Due to Law enforcements name calling and labeling unsubstantiated statements to the media that "Yellow House was the largest fencing operation ever in the history of Lawrence" Selling tens of thousands of dollars worth of stolen items pilfered off the backs of trucks" These erroneous statements were clearly in violation of Lawrence Kansas Police departments policies and procedures. These statements have further robbed the Neighbors and thier business of reputational interests.

"Where a person's good name, reputation, honor, or integrity is at stake because of what the government is doing to the business owners, notice and an opportunity to be heard are essential.

see case reference: ”Wisconsin v. Constantineu, 400 U.S> 43, 437 (1971) The right to be heard before being condemned to suffer grievous loss of any kind, is a principle basic to our society and a violation of the Due Process Clause. The due process requires consideration of three factors: (1) The private interests affected by the official action; (2) the risk of an erroneous deprivation and the probable value of additional or substitute procedural safeguards; and (3) the government's interest.

See reference case: Mathews v. Eldridge, 424 U.S. 319, 335 (1976)

Application of these factors makes clear that officials violated the fifth Amendment by failing to give notice and a pre-deprivation hearing, or, at the very least, a post deprivation hearing during the nearly 3 years the defendants property including important financial documentation and computers has been held, during which time Law enforcement has misplaced expensive seized evidence, broken chain of evidence rules and made public statements, without charges, causing humiliation and loss of business, that "were mere speculation" without basis or merit.

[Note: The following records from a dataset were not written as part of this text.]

/-! ## EP and SDQ (R79, R82, R83) -/

/-- EPn_LINK_STATUS (R82). -/
def Port.linkStatus (p : Port) : Nat :=
  maskOf 8 (fun i => p.pfcLeft.has i) * 2 ^ 16 + b2n (p.pauseLeft != 0) * 512 + b2n p.remoteFault * 256 +
    b2n p.localFault * 128 + b2n p.hiBer * 64 + b2n p.aligned * 32 + b2n p.blockLock * 16 + p.link.code

/-- Registers of EPn at an offset that show other state (R79, R82). -/
def Dev.viewEp (d : Dev) (n off : Nat) : Option Nat :=
  let p := d.port n
  if 0x800 ≤ off ∧ off < 0xA00 then some (half64 (p.counters.getD ((off - 0x800) / 8) 0) (off / 4 % 2))
  else
    match off with
    | 0x08 => some p.ctCur
    | 0x14 => some p.linkStatus
    | 0x20 => some 0
    | 0x24 => some (half64 p.half 0)
    | 0x28 => some (half64 p.half 1)
    | _ => none

/-- SDQ_LANEn_STATUS (R83). -/
def Lane.status (l : Lane) : Nat :=
  min 0xFF l.flips * 256 + l.fecLane % 4 * 16 + b2n l.cdrLock * 4 + b2n l.sigDet * 2 + b2n l.rxInv

/-- Registers of SDQ that show other state (R83). -/
def Dev.viewSdq (d : Dev) (a : Nat) : Option Nat :=
  match a with
  | 0x18000 => some (d.regN a + b2n (d.coreUp && bit d.clocks.status 4) * 2 ^ 31)
  | 0x18004 => some d.cellsFree
  | 0x18008 => some d.poolLow
  | 0x18014 => some (d.lane 0).status
  | 0x18024 => some (d.lane 1).status
  | 0x18034 => some (d.lane 2).status
  | 0x18044 => some (d.lane 3).status
  | _ => none

/-! ## DKT and CQE (R108, R134) -/

/-- DKT_SESS_INFO of a session (R108). -/
def Sess.info (s : Sess) : Nat :=
  s.retries % 16 * 2 ^ 20 + s.epoch % 16 * 2 ^ 16 + s.priv % 32 * 256 + b2n s.ticket * 128 + s.state.code

/-- Registers of DKT that show other state (R108). -/
def Dev.viewDkt (d : Dev) (a : Nat) : Option Nat :=
  let sel := d.session (d.regF 0x2001C 11 0)
  match a with
  | 0x20014 => some (d.halfOpen * 2 ^ 16 + d.sess.length)
  | 0x20018 => some 0
  | 0x20020 => some ((sel.map Sess.info).getD 0)
  | 0x20024 => some ((sel.map (·.txNext)).getD 0)
  | 0x20028 => some ((sel.map (·.rxNext)).getD 0)
  | _ => none

/-- CQE_QINFO of the selected queue (R134). -/
def Dev.queueInfo (d : Dev) : Nat :=
  let sid := d.regF 0x30050 14 3
  let q := d.regF 0x30050 2 0
  let mine := fun (c : Cmd) => c.session == sid && c.queue == q
  (d.cqe.flights.count fun _ f => mine f.cmd) * 2 ^ 16 + d.cqe.queued.count fun _ c => mine c

/-- Registers of CQE that show other state (R134). -/
def Dev.viewCqe (d : Dev) (a : Nat) : Option Nat :=
  match a with
  | 0x30030 => some (65536 - d.cqe.queued.length)
  | 0x30034 => some (16384 - d.cqe.flights.length)
  | 0x30038 => some (65536 - d.cqe.locksUsed.length)
  | 0x30040 => some d.cqe.lastU
  | 0x30044 => some d.cqe.lastAll
  | 0x30054 => some d.queueInfo
  | _ => none

/-! ## IDX and VPL (R185, R207) -/

/-- Checkpoint Bushels that the area does not hold (R176, R242). -/
def Dev.cpFree (d : Dev) : Nat := 48 - d.areaHeld 3

/-- Units at an occupancy; none is counted while there is no array (R171, R185). -/
def Dev.unitsAt (d : Dev) (n : Nat) : Nat :=
  let units := (d.idx.slots.map fun p => p.1 / 28).eraseDups
  if d.idx.state = .off then 0
  else if n = 0 then unitEnd - units.length
  else (units.filter fun u => (d.idx.slots.count fun k _ => k / 28 == u) == n).length

/-- Registers of IDX that show other state (R185). -/
def Dev.viewIdx (d : Dev) (a : Nat) : Option Nat :=
  match a with
  | 0x40000 => some 0
  | 0x40004 => some (b2n d.idx.held * 8 + d.idx.state.code)
  | 0x40008 => some d.idx.used
  | 0x4000C => some idxLimit
  | 0x40010 => some (half64 d.idx.block 0)
  | 0x40014 => some (half64 d.idx.block 1)
  | 0x40018 => some (half64 d.idx.committed.origin 0)
  | 0x4001C => some (half64 d.idx.committed.origin 1)
  | 0x40020 => some (d.cpFree * 4 + b2n d.idx.run.isSome * 2)
  | 0x40024 => some (d.idx.committed.gen % 2 ^ 32)
  | 0x4002C => some (d.unitsAt (d.regF 0x40028 4 0))
  | _ => none

/-- Registers of VPL that show other state (R207). -/
def Dev.viewVpl (d : Dev) (a : Nat) : Option Nat :=
  let ctr := if !d.mediaUp then 0 else if wctrLast < d.vpl.wctr then 0xFFFFFFFFFFFFFFFF else d.vpl.wctr
  match a with
  | 0x50008 => some d.nsPolicyWord
  | 0x50010 => some (half64 ctr 0)
  | 0x50014 => some (half64 ctr 1)
  | 0x50018 => some (maskOf 8 d.vpl.ae.has * 2 ^ 16 + maskOf 8 d.vpl.dz.has * 256 + maskOf 8 d.vpl.cz.has)
  | _ => none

PHYSICAL SEIZURE OF PROPERTY VIOLATES DEFENDANTS essential protections of the Due Process Clause of the Fifth Amendment.

The fifth Amendment, forbids the deprivation of "life, liberty, or property. without due process of law..." because deprivation of life, liberty or property by adjudication is preceded by notice and opportunity for hearing appropriate to the nature of the case.

see reference case: Mullane V. Central Hanover Bank & Trust Co., 339 U.S. 306, 313 (1950) "The purpose of this requirement is... to protect (the individual's) use and possession of property from arbitrary encroachment-to minimize substantively unfair or mistaken deprivations of property.”Fuentes V. Shevin, 407 U.S. 67, 80-81 (1972).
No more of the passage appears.